*** New video to watch with added English subtitles ***
Long Hair 長毛 梁國雄 Leung Kwok-hung kindly gave me permission to follow and film him for about a month in 2004 for my debut documentary film Long Hair Revolution (2005). Now almost 15 years later in 2019, it has been a pleasant surprise and a bit emotional for me to watch the RTHK Headliner 頭條新聞 segment 【聰吧！新中年！】抗爭者言, 長毛 梁國雄) (episode 12, 愛民如子父母官 14/06/2019) featuring Long Hair.
I’ve spent quite a few hours over the last few weeks to video capture the Headliner 頭條新聞 segment【聰吧！新中年！】抗爭者言, translate the spoken Cantonese into English and lined up the English subtitle/Closed Caption text to exactly match the timing of the Chinese subtitle text on the clip. Feel free to let me know if you spot any clear mistakes and have suggestions to better translate things.

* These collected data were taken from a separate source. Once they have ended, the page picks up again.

-- ==== Sys2Proof/Decode.lean ====
section
/-! DEFINITION. Instruction words: the fields of the four formats (30_encoding.md R81 to R85), the operand forms
(R87 to R90), the opcode map (R92 to R95), what is no instruction (R96 to R98), and the encoder (R106). -/

namespace Sys2Proof

/-- The register a 4-bit field names (R20, R21). -/
def Reg.ofBits (b : BitVec 4) : Reg :=
  match b.toNat with
  | 0 => .r0
  | 1 => .r1
  | 2 => .r2
  | 3 => .r3
  | 4 => .r4
  | 5 => .r5
  | 6 => .r6
  | 7 => .r7
  | 8 => .r8
  | 9 => .r9
  | 10 => .r10
  | 11 => .y
  | 12 => .bp
  | 13 => .sp
  | 14 => .ia
  | _ => .flags

/-- The number of a register (R21). -/
def Reg.toBits : Reg → BitVec 4
  | .r0 => 0
  | .r1 => 1
  | .r2 => 2
  | .r3 => 3
  | .r4 => 4
  | .r5 => 5
  | .r6 => 6
  | .r7 => 7
  | .r8 => 8
  | .r9 => 9
  | .r10 => 10
  | .y => 11
  | .bp => 12
  | .sp => 13
  | .ia => 14
  | .flags => 15

/-- The four instruction formats (R81). -/
inductive Format where
  | p3 | p2 | p1 | np
deriving DecidableEq, Repr

/-- The format, found from bits 31:29 (R81, C3). -/
def formatOf (ins : Dword) : Format :=
  if ins.getLsbD 31 then .p3
  else if ins.getLsbD 30 then .p2
  else if ins.getLsbD 29 then .p1
  else .np

/-- `ins[31:24]`, the opcode byte of the source's tables in all four formats (R81). -/
def opcodeOf (ins : Dword) : BitVec 8 := ins.extractLsb' 24 8

/-- `ins[23]`, the M bit of P3, P2 and P1 (R82 to R84). -/
def mBit (ins : Dword) : Bool := ins.getLsbD 23

/-- `ins[22:8]`, the Rn field of P3 (R82). -/
def fieldP3 (ins : Dword) : BitVec 15 := ins.extractLsb' 8 15

/-- `ins[22:4]`, the Rn field of P2 (R83). -/
def fieldP2 (ins : Dword) : BitVec 19 := ins.extractLsb' 4 19

/-- `ins[22:0]`, the Rn field of P1 (R84). -/
def fieldP1 (ins : Dword) : BitVec 23 := ins.extractLsb' 0 23

/-- `ins[7:4]`, Rs of P3 (R82). -/
def rsOf (ins : Dword) : Reg := .ofBits (ins.extractLsb' 4 4)

/-- `ins[3:0]`, Rd of P3 and P2 (R82, R83). -/
def rdOf (ins : Dword) : Reg := .ofBits (ins.extractLsb' 0 4)

/-- The marker of the long form: the most negative value of a field of `w` bits, 0x4000, 0x40000 or 0x400000 (R89). -/
def marker (w : Nat) : BitVec w := BitVec.twoPow w (w - 1)

/-- `HasLiteral(ins)` of R91: it looks at the format, M and the Rn field only, never at the opcode, so the length of
every dword taken as an instruction is defined. -/
def hasLiteral (ins : Dword) : Bool :=
  mBit ins &&
    match formatOf ins with
    | .p3 => fieldP3 ins == marker 15
    | .p2 => fieldP2 ins == marker 19
    | .p1 => fieldP1 ins == marker 23
    | .np => false

/-- `IsConditional(w)` of R171: one of the eight IFxx opcode bytes, 0x4B to 0x52. -/
def isConditional (ins : Dword) : Bool :=
  0x4B ≤ (opcodeOf ins).toNat && (opcodeOf ins).toNat ≤ 0x52

/-- The Rn operand of an M bit, a field and the dword that follows (R87 to R90): of a register form only the low four
bits of the field count (R99). -/
def operandOf {w : Nat} (m : Bool) (field : BitVec w) (literal : Dword) : Operand :=
  if m then
    if field == marker w then .lit literal else .imm (field.signExtend 32)
  else .reg (.ofBits (field.setWidth 4))

/-- Why bits are no instruction; each is the model fault `UnrecognisedInstruction` when executed (R96 to R98). -/
inductive DecodeError where
  /-- an opcode byte the tables do not assign (R96) -/
  | unassignedOpcode
  /-- M = 1 on SWP, XCHGB, XCHGW, GETPC, POP or PUSH (R97) -/
  | immediateForbidden
  /-- an NP dword of an assigned opcode with a bit of 23:0 set (R98) -/
  | reservedBits
  /-- fewer bytes than the instruction has; a fetch from memory never meets this -/
  | truncated
deriving DecidableEq, Repr

/-- An instruction whose Rn must be a register, M = 0 (R97). -/
def needReg (rn : Operand) (f : Reg → Instr) : Except DecodeError Instr :=
  match rn with
  | .reg r => .ok (f r)
  | .imm _ => .error .immediateForbidden
  | .lit _ => .error .immediateForbidden

/-- The opcode map of form P3 (R92). -/
def decodeP3 (opcode : BitVec 8) (rd rs : Reg) (rn : Operand) : Except DecodeError Instr :=
  match opcode.toNat with
  | 0x80 => .ok (.and rd rs rn)
  | 0x81 => .ok (.or rd rs rn)
  | 0x82 => .ok (.xor rd rs rn)
  | 0x83 => .ok (.bitc rd rs rn)
  | 0x84 => .ok (.add rd rs rn)
  | 0x85 => .ok (.addc rd rs rn)
  | 0x86 => .ok (.sub rd rs rn)
  | 0x87 => .ok (.subb rd rs rn)
  | 0x88 => .ok (.rsb rd rs rn)
  | 0x89 => .ok (.rsbb rd rs rn)
  | 0x8A => .ok (.lls rd rs rn)
  | 0x8B => .ok (.lrs rd rs rn)
  | 0x8C => .ok (.ars rd rs rn)
  | 0x8D => .ok (.rotl rd rs rn)
  | 0x8E => .ok (.rotr rd rs rn)
  | 0x8F => .ok (.mul rd rs rn)
  | 0x90 => .ok (.smul rd rs rn)
  | 0x91 => .ok (.div rd rs rn)
  | 0x92 => .ok (.sdiv rd rs rn)
  | 0x93 => .ok (.loadP3 rd rs rn)
  | 0x94 => .ok (.loadwP3 rd rs rn)
  | 0x95 => .ok (.loadbP3 rd rs rn)
  | 0x96 => .ok (.storeP3 rd rs rn)
  | 0x97 => .ok (.storewP3 rd rs rn)
  | 0x98 => .ok (.storebP3 rd rs rn)
  | _ => .error .unassignedOpcode

/-- The opcode map of form P2 (R93). -/
def decodeP2 (opcode : BitVec 8) (rd : Reg) (rn : Operand) : Except DecodeError Instr :=
  match opcode.toNat with
  | 0x40 => .ok (.mov rd rn)
  | 0x41 => needReg rn (.swp rd ·)
  | 0x42 => .ok (.not rd rn)
  | 0x43 => .ok (.sigxb rd rn)
  | 0x44 => .ok (.sigxw rd rn)
  | 0x45 => .ok (.loadP2 rd rn)
  | 0x46 => .ok (.loadwP2 rd rn)
  | 0x47 => .ok (.loadbP2 rd rn)
  | 0x48 => .ok (.storeP2 rd rn)
  | 0x49 => .ok (.storewP2 rd rn)
  | 0x4A => .ok (.storebP2 rd rn)
  | 0x4B => .ok (.ifeq rd rn)
  | 0x4C => .ok (.ifneq rd rn)
  | 0x4D => .ok (.ifl rd rn)
  | 0x4E => .ok (.ifsl rd rn)
  | 0x4F => .ok (.ifle rd rn)
  | 0x50 => .ok (.ifsle rd rn)
  | 0x51 => .ok (.ifbits rd rn)
  | 0x52 => .ok (.ifclear rd rn)
  | 0x53 => .ok (.jmpP2 rd rn)
  | 0x54 => .ok (.callP2 rd rn)
  | _ => .error .unassignedOpcode

/-- The opcode map of form P1 (R94). -/
def decodeP1 (opcode : BitVec 8) (rn : Operand) : Except DecodeError Instr :=
  match opcode.toNat with
  | 0x20 => needReg rn .xchgb
  | 0x21 => needReg rn .xchgw
  | 0x22 => needReg rn .getpc
  | 0x23 => needReg rn .pop
  | 0x24 => needReg rn .push
  | 0x25 => .ok (.jmpP1 rn)
  | 0x26 => .ok (.callP1 rn)
  | 0x27 => .ok (.rjmp rn)
  | 0x28 => .ok (.rcall rn)
  | 0x29 => .ok (.int rn)
  | _ => .error .unassignedOpcode

/-- The opcode map of form NP, whose bits 23:0 must be zero (R95, R98). -/
def decodeNP (opcode : BitVec 8) (reserved : BitVec 24) : Except DecodeError Instr :=
  match opcode.toNat with
  | 0x00 => if reserved == 0 then .ok .sleep else .error .reservedBits
  | 0x01 => if reserved == 0 then .ok .ret else .error .reservedBits
  | 0x02 => if reserved == 0 then .ok .rfi else .error .reservedBits
  | _ => .error .unassignedOpcode

/-- The instruction of a first dword and the dword after it (R91 steps 2 to 5). The second is looked at only where
`hasLiteral ins` holds. -/
def decodeDwords (ins literal : Dword) : Except DecodeError Instr :=
  match formatOf ins with
  | .p3 => decodeP3 (opcodeOf ins) (rdOf ins) (rsOf ins) (operandOf (mBit ins) (fieldP3 ins) literal)
  | .p2 => decodeP2 (opcodeOf ins) (rdOf ins) (operandOf (mBit ins) (fieldP2 ins) literal)
  | .p1 => decodeP1 (opcodeOf ins) (operandOf (mBit ins) (fieldP1 ins) literal)
  | .np => decodeNP (opcodeOf ins) (ins.extractLsb' 0 24)

/-- A dword from its bytes, the least significant at the lowest address (R51, D1). -/
def dwordOfBytes (b0 b1 b2 b3 : Byte) : Dword := b3 ++ b2 ++ b1 ++ b0

/-- The bytes of a dword at ascending addresses (R51, R54). -/
def bytesOfDword (v : Dword) : List Byte :=
  [v.extractLsb' 0 8, v.extractLsb' 8 8, v.extractLsb' 16 8, v.extractLsb' 24 8]

/-- Decoding of any bytes: the instruction they begin with and the bytes after it, or why there is none. -/
def decode : List Byte → Except DecodeError (Instr × List Byte)
  | b0 :: b1 :: b2 :: b3 :: rest =>
    let ins := dwordOfBytes b0 b1 b2 b3
    if hasLiteral ins then
      match rest with
      | c0 :: c1 :: c2 :: c3 :: rest' =>
        match decodeDwords ins (dwordOfBytes c0 c1 c2 c3) with
        | .ok i => .ok (i, rest')
        | .error e => .error e
      | _ => .error .truncated
    else
      match decodeDwords ins 0 with
      | .ok i => .ok (i, rest)
      | .error e => .error e
  | _ => .error .truncated

/-- The decoder on one table row's bits: bit 0 of `w` is bit 0 of the first dword, bits from 32 on are the dword that
follows, and every bit from `nbits` on is 0. The dwords are laid out as bytes (R51) and decoded. -/
def decodeTableWord (nbits w : Nat) : Option Instr :=
  let bits := w % 2 ^ nbits
  match decode (bytesOfDword (BitVec.ofNat 32 bits) ++ bytesOfDword (BitVec.ofNat 32 (bits / 2 ^ 32))) with
  | .ok (i, _) => some i
  | .error _ => none

/-! ### The encoder (R106) -/

/-- The M bit of an operand (R87, R88). -/
def Operand.mBit : Operand → BitVec 1
  | .reg _ => 0
  | .imm _ => 1
  | .lit _ => 1

/-- The Rn field of an operand: the register number with upper bits zero, the truncated number, or the marker (R106). -/
def Operand.field (w : Nat) : Operand → BitVec w
  | .reg r => r.toBits.setWidth w
  | .imm v => v.setWidth w
  | .lit _ => marker w

/-- The literal dword, where the operand has one (R89). -/
def Operand.literal : Operand → List Dword
  | .reg _ => []
  | .imm _ => []
  | .lit v => [v]

/-- The dwords of a P3 instruction (R82, R106). -/
def encodeP3 (opcode : BitVec 8) (rd rs : Reg) (rn : Operand) : List Dword :=
  (opcode ++ rn.mBit ++ rn.field 15 ++ rs.toBits ++ rd.toBits) :: rn.literal

/-- The dwords of a P2 instruction (R83, R106). -/
def encodeP2 (opcode : BitVec 8) (rd : Reg) (rn : Operand) : List Dword :=
  (opcode ++ rn.mBit ++ rn.field 19 ++ rd.toBits) :: rn.literal

/-- The dwords of a P1 instruction (R84, R106). -/
def encodeP1 (opcode : BitVec 8) (rn : Operand) : List Dword :=
  (opcode ++ rn.mBit ++ rn.field 23) :: rn.literal

/-- The dword of an NP instruction (R85, R106). -/
def encodeNP (opcode : BitVec 8) : List Dword := [opcode ++ (0 : BitVec 24)]

/-- The dwords of an instruction (R106); of a term that is not well-formed the immediate is truncated. -/
def encode : Instr → List Dword
  | .and rd rs rn => encodeP3 0x80 rd rs rn
  | .or rd rs rn => encodeP3 0x81 rd rs rn
  | .xor rd rs rn => encodeP3 0x82 rd rs rn
  | .bitc rd rs rn => encodeP3 0x83 rd rs rn
  | .add rd rs rn => encodeP3 0x84 rd rs rn
  | .addc rd rs rn => encodeP3 0x85 rd rs rn
  | .sub rd rs rn => encodeP3 0x86 rd rs rn
  | .subb rd rs rn => encodeP3 0x87 rd rs rn
  | .rsb rd rs rn => encodeP3 0x88 rd rs rn
  | .rsbb rd rs rn => encodeP3 0x89 rd rs rn
  | .lls rd rs rn => encodeP3 0x8A rd rs rn
  | .lrs rd rs rn => encodeP3 0x8B rd rs rn
  | .ars rd rs rn => encodeP3 0x8C rd rs rn
  | .rotl rd rs rn => encodeP3 0x8D rd rs rn
  | .rotr rd rs rn => encodeP3 0x8E rd rs rn
  | .mul rd rs rn => encodeP3 0x8F rd rs rn
  | .smul rd rs rn => encodeP3 0x90 rd rs rn
  | .div rd rs rn => encodeP3 0x91 rd rs rn
  | .sdiv rd rs rn => encodeP3 0x92 rd rs rn
  | .loadP3 rd rs rn => encodeP3 0x93 rd rs rn
  | .loadwP3 rd rs rn => encodeP3 0x94 rd rs rn
  | .loadbP3 rd rs rn => encodeP3 0x95 rd rs rn
  | .storeP3 rd rs rn => encodeP3 0x96 rd rs rn
  | .storewP3 rd rs rn => encodeP3 0x97 rd rs rn
  | .storebP3 rd rs rn => encodeP3 0x98 rd rs rn
  | .mov rd rn => encodeP2 0x40 rd rn
  | .swp rd rn => encodeP2 0x41 rd (.reg rn)
  | .not rd rn => encodeP2 0x42 rd rn
  | .sigxb rd rn => encodeP2 0x43 rd rn
  | .sigxw rd rn => encodeP2 0x44 rd rn
  | .loadP2 rd rn => encodeP2 0x45 rd rn
  | .loadwP2 rd rn => encodeP2 0x46 rd rn
  | .loadbP2 rd rn => encodeP2 0x47 rd rn
  | .storeP2 rd rn => encodeP2 0x48 rd rn
  | .storewP2 rd rn => encodeP2 0x49 rd rn
  | .storebP2 rd rn => encodeP2 0x4A rd rn
  | .ifeq rd rn => encodeP2 0x4B rd rn
  | .ifneq rd rn => encodeP2 0x4C rd rn
  | .ifl rd rn => encodeP2 0x4D rd rn
  | .ifsl rd rn => encodeP2 0x4E rd rn
  | .ifle rd rn => encodeP2 0x4F rd rn
  | .ifsle rd rn => encodeP2 0x50 rd rn
  | .ifbits rd rn => encodeP2 0x51 rd rn
  | .ifclear rd rn => encodeP2 0x52 rd rn
  | .jmpP2 rd rn => encodeP2 0x53 rd rn
  | .callP2 rd rn => encodeP2 0x54 rd rn
  | .xchgb rn => encodeP1 0x20 (.reg rn)
  | .xchgw rn => encodeP1 0x21 (.reg rn)
  | .getpc rn => encodeP1 0x22 (.reg rn)
  | .pop rn => encodeP1 0x23 (.reg rn)
  | .push rn => encodeP1 0x24 (.reg rn)
  | .jmpP1 rn => encodeP1 0x25 rn
  | .callP1 rn => encodeP1 0x26 rn
  | .rjmp rn => encodeP1 0x27 rn
  | .rcall rn => encodeP1 0x28 rn
  | .int rn => encodeP1 0x29 rn
  | .sleep => encodeNP 0x00
  | .ret => encodeNP 0x01
  | .rfi => encodeNP 0x02

/-- The bytes of an instruction at ascending addresses (R51, R52). -/
def encodeBytes (i : Instr) : List Byte := (encode i).flatMap bytesOfDword

/-- The operand of a number in a field of `bits` bits as an assembler chooses its form: short where it fits, else long
(R105). -/
def Operand.ofNumber (bits : Nat) (v : Dword) : Operand := if immFits bits v then .imm v else .lit v

end Sys2Proof
end

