-- ==== Sys2Proof/Certificates/Slice0/Obligations.lean ====
section
/-! DEFINITION. The statements for the provers. Each docstring names the rule of spec/ it formalises; where the rule is marked
as the spec's own decision (D<n>) or inference, the statement says so and cites no rule for it. -/

open Sys2Proof Sys2Proof.Machine

/-! ### Encoding -/

/-- Decoding the bytes of a well-formed instruction, whatever follows them, gives the instruction back (R106, an inference
the spec marks as its own, from R82 to R89). -/
def Obligations.DecodeInvertsEncode : Prop :=
  ∀ (i : Instr) (rest : List Byte), i.wf = true → decode (encodeBytes i ++ rest) = .ok (i, rest)

/-- The source's own consistent example words, and one word of every other family, decode to what they stand for
(95_test_vectors.md section 1.1 and the examples of R110, R172, R200, R208, R206). -/
def Obligations.ExampleWordsDecode : Prop :=
  decodeTableWord 32 0x81000767 = some (.or .r7 .r6 (.reg .r7)) ∧
    decodeTableWord 32 0x400000DA = some (.mov .r10 (.reg .sp)) ∧
    decodeTableWord 32 0x29800021 = some (.int (.imm 0x21)) ∧
    decodeTableWord 64 0xBEBECAFE26C00000 = some (.callP1 (.lit 0xBEBECAFE)) ∧
    decodeTableWord 32 0x01000000 = some .ret ∧
    decodeTableWord 32 0x93840017 = some (.loadP3 .r7 .r1 (.imm 1024)) ∧
    decodeTableWord 32 0x4B800001 = some (.ifeq .r1 (.imm 0)) ∧
    decodeTableWord 32 0x24000001 = some (.push .r1) ∧
    decodeTableWord 32 0x02000000 = some .rfi ∧
    decodeTableWord 32 0x00000000 = some .sleep

/-- With M = 0 the bits of the Rn field above the low four play no part: the dword with them cleared is the same
instruction (the spec's own choice D3, "the other field bits are ignored by the CPU"). -/
def Obligations.RegisterFormIgnoresUpperBits : Prop :=
  ∀ ins literal : Dword, ins.getLsbD 23 = false →
    (formatOf ins = .p3 → decodeDwords ins literal = decodeDwords (ins &&& 0xFF800FFF) 0) ∧
    (formatOf ins = .p2 → decodeDwords ins literal = decodeDwords (ins &&& 0xFF8000FF) 0) ∧
    (formatOf ins = .p1 → decodeDwords ins literal = decodeDwords (ins &&& 0xFF80000F) 0)

/-- R88: with M = 1 and a field that is not the marker, the operand's value is the field's number, sign-extended and not
scaled, in the ranges the rule gives. -/
def Obligations.ShortImmediateIsSignExtended : Prop :=
  ∀ (ins literal : Dword) (s : State), ins.getLsbD 23 = true →
    (formatOf ins = .p3 → ins.extractLsb' 8 15 ≠ 0x4000 →
      (s.opn (operandOf (mBit ins) (fieldP3 ins) literal)).toInt = (ins.extractLsb' 8 15).toInt ∧
        -16383 ≤ (ins.extractLsb' 8 15).toInt ∧ (ins.extractLsb' 8 15).toInt ≤ 16383) ∧
    (formatOf ins = .p2 → ins.extractLsb' 4 19 ≠ 0x40000 →
      (s.opn (operandOf (mBit ins) (fieldP2 ins) literal)).toInt = (ins.extractLsb' 4 19).toInt ∧
        -262143 ≤ (ins.extractLsb' 4 19).toInt ∧ (ins.extractLsb' 4 19).toInt ≤ 262143) ∧
    (formatOf ins = .p1 → ins.extractLsb' 0 23 ≠ 0x400000 →
      (s.opn (operandOf (mBit ins) (fieldP1 ins) literal)).toInt = (ins.extractLsb' 0 23).toInt ∧
        -0x3FFFFF ≤ (ins.extractLsb' 0 23).toInt ∧ (ins.extractLsb' 0 23).toInt ≤ 0x3FFFFF)

/-- With M = 1 and the marker in the field, the dword after the instruction is fetched and is the operand, and the next
instruction stands 8 bytes on (the P3, P2 and P1 markers of 30_encoding.md section 2). -/
def Obligations.LongImmediateIsNextDword : Prop :=
  ∀ s : State, s.fetchedWord.getLsbD 23 = true →
    (formatOf s.fetchedWord = .p3 → s.fetchedWord.extractLsb' 8 15 = 0x4000 →
      s.fetchedLiteral = s.readDword .literal (s.pc + 4) ∧
        operandOf (mBit s.fetchedWord) (fieldP3 s.fetchedWord) s.fetchedLiteral = .lit s.fetchedLiteral ∧
        s.npc (.lit s.fetchedLiteral) = s.pc + 8) ∧
    (formatOf s.fetchedWord = .p2 → s.fetchedWord.extractLsb' 4 19 = 0x40000 →
      s.fetchedLiteral = s.readDword .literal (s.pc + 4) ∧
        operandOf (mBit s.fetchedWord) (fieldP2 s.fetchedWord) s.fetchedLiteral = .lit s.fetchedLiteral ∧
        s.npc (.lit s.fetchedLiteral) = s.pc + 8) ∧
    (formatOf s.fetchedWord = .p1 → s.fetchedWord.extractLsb' 0 23 = 0x400000 →
      s.fetchedLiteral = s.readDword .literal (s.pc + 4) ∧
        operandOf (mBit s.fetchedWord) (fieldP1 s.fetchedWord) s.fetchedLiteral = .lit s.fetchedLiteral ∧
        s.npc (.lit s.fetchedLiteral) = s.pc + 8)

/-- A dword is an instruction exactly where it is none of the unassigned opcodes, forbidden M bits and reserved NP bits
that R96, R97 and R98 list (what becomes of those is the spec's own choice, D4 and D5). -/
def Obligations.RecognisedExactlyAsListed : Prop :=
  ∀ ins literal : Dword, (∃ i, decodeDwords ins literal = .ok i) ↔ ¬NotRecognised ins

/-- Executing a dword that is no instruction stops with `UnrecognisedInstruction(iaddr, ins)` (the spec's own choice D5:
"the model stops with the model-level fault"). -/
def Obligations.NotRecognisedFaults : Prop :=
  ∀ s : State, s.Ready → NotRecognised s.fetchedWord →
    step s = .fault (.unrecognisedInstruction s.pc s.fetchedWord)
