theorem Laws.EncodedLength.loadbP3 (rd rs : Reg) (rn : Operand) : Laws.EncodedLength.Statement (.loadbP3 rd rs rn) :=
  fun h => Laws.EncodedLength.p3 0x95 rd rs rn h (by decide) (by decide)

theorem Laws.EncodedLength.storeP3 (rd rs : Reg) (rn : Operand) : Laws.EncodedLength.Statement (.storeP3 rd rs rn) :=
  fun h => Laws.EncodedLength.p3 0x96 rd rs rn h (by decide) (by decide)

theorem Laws.EncodedLength.storewP3 (rd rs : Reg) (rn : Operand) : Laws.EncodedLength.Statement (.storewP3 rd rs rn) :=
  fun h => Laws.EncodedLength.p3 0x97 rd rs rn h (by decide) (by decide)

theorem Laws.EncodedLength.storebP3 (rd rs : Reg) (rn : Operand) : Laws.EncodedLength.Statement (.storebP3 rd rs rn) :=
  fun h => Laws.EncodedLength.p3 0x98 rd rs rn h (by decide) (by decide)

theorem Laws.EncodedLength.mov (rd : Reg) (rn : Operand) : Laws.EncodedLength.Statement (.mov rd rn) :=
  fun h => Laws.EncodedLength.p2 0x40 rd rn h (by decide) (by decide) _ rfl

theorem Laws.EncodedLength.swp (rd rn : Reg) : Laws.EncodedLength.Statement (.swp rd rn) :=
  fun _ => Laws.EncodedLength.p2 0x41 rd (.reg rn) rfl (by decide) (by decide) _ rfl

theorem Laws.EncodedLength.not (rd : Reg) (rn : Operand) : Laws.EncodedLength.Statement (.not rd rn) :=
  fun h => Laws.EncodedLength.p2 0x42 rd rn h (by decide) (by decide) _ rfl

theorem Laws.EncodedLength.sigxb (rd : Reg) (rn : Operand) : Laws.EncodedLength.Statement (.sigxb rd rn) :=
  fun h => Laws.EncodedLength.p2 0x43 rd rn h (by decide) (by decide) _ rfl

theorem Laws.EncodedLength.sigxw (rd : Reg) (rn : Operand) : Laws.EncodedLength.Statement (.sigxw rd rn) :=
  fun h => Laws.EncodedLength.p2 0x44 rd rn h (by decide) (by decide) _ rfl

theorem Laws.EncodedLength.loadP2 (rd : Reg) (rn : Operand) : Laws.EncodedLength.Statement (.loadP2 rd rn) :=
  fun h => Laws.EncodedLength.p2 0x45 rd rn h (by decide) (by decide) _ rfl

theorem Laws.EncodedLength.loadwP2 (rd : Reg) (rn : Operand) : Laws.EncodedLength.Statement (.loadwP2 rd rn) :=
  fun h => Laws.EncodedLength.p2 0x46 rd rn h (by decide) (by decide) _ rfl

theorem Laws.EncodedLength.loadbP2 (rd : Reg) (rn : Operand) : Laws.EncodedLength.Statement (.loadbP2 rd rn) :=
  fun h => Laws.EncodedLength.p2 0x47 rd rn h (by decide) (by decide) _ rfl

theorem Laws.EncodedLength.storeP2 (rd : Reg) (rn : Operand) : Laws.EncodedLength.Statement (.storeP2 rd rn) :=
  fun h => Laws.EncodedLength.p2 0x48 rd rn h (by decide) (by decide) _ rfl

theorem Laws.EncodedLength.storewP2 (rd : Reg) (rn : Operand) : Laws.EncodedLength.Statement (.storewP2 rd rn) :=
  fun h => Laws.EncodedLength.p2 0x49 rd rn h (by decide) (by decide) _ rfl

theorem Laws.EncodedLength.storebP2 (rd : Reg) (rn : Operand) : Laws.EncodedLength.Statement (.storebP2 rd rn) :=
  fun h => Laws.EncodedLength.p2 0x4A rd rn h (by decide) (by decide) _ rfl

theorem Laws.EncodedLength.ifeq (rd : Reg) (rn : Operand) : Laws.EncodedLength.Statement (.ifeq rd rn) :=
  fun h => Laws.EncodedLength.p2 0x4B rd rn h (by decide) (by decide) _ rfl

theorem Laws.EncodedLength.ifneq (rd : Reg) (rn : Operand) : Laws.EncodedLength.Statement (.ifneq rd rn) :=
  fun h => Laws.EncodedLength.p2 0x4C rd rn h (by decide) (by decide) _ rfl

I’ve now uploaded my English subtitle enhanced clip onto YouTube, I hope you enjoy watching it: Long Hair – 2019 頭條新聞 RTHK Headliner
*** A Documentarian’s Observation – Long Hair Revolution from 2004 to 2019 ***
I originally planned to write a post call “A Documentarian’s Apology” (in the line of British mathematician G. H. Hardy‘s “A Mathematician’s Apology” (PDF). I’ve now tweaked the words a little and now writing “A Documentarian’s Observation” instead and here are a few of my observations:
- Interviewer 羅永聰 was able to ask Long Hair (LH) questions about his ex-wife because they have known and interacted with each other for years. Looking back, it would be very gossipy and uncomfortable for me to ask LH about his ex-wife then and even now 15 years later. I’m glad that Law asked and we got to learn a bit more about that side of LH.
- Long Hair’s home was another place that I felt a bit too nosy for me to ask to follow him to film in 2004. In hindsight I wish I had but then I can’t turn back time. Making a documentary is about doing what I can and cannot do. What I couldn’t or felt uncomfortable to do things that could jeopardize the sense of trust between me and LH. His home was one of those places that I instinctively set as “out of bound” for me to film.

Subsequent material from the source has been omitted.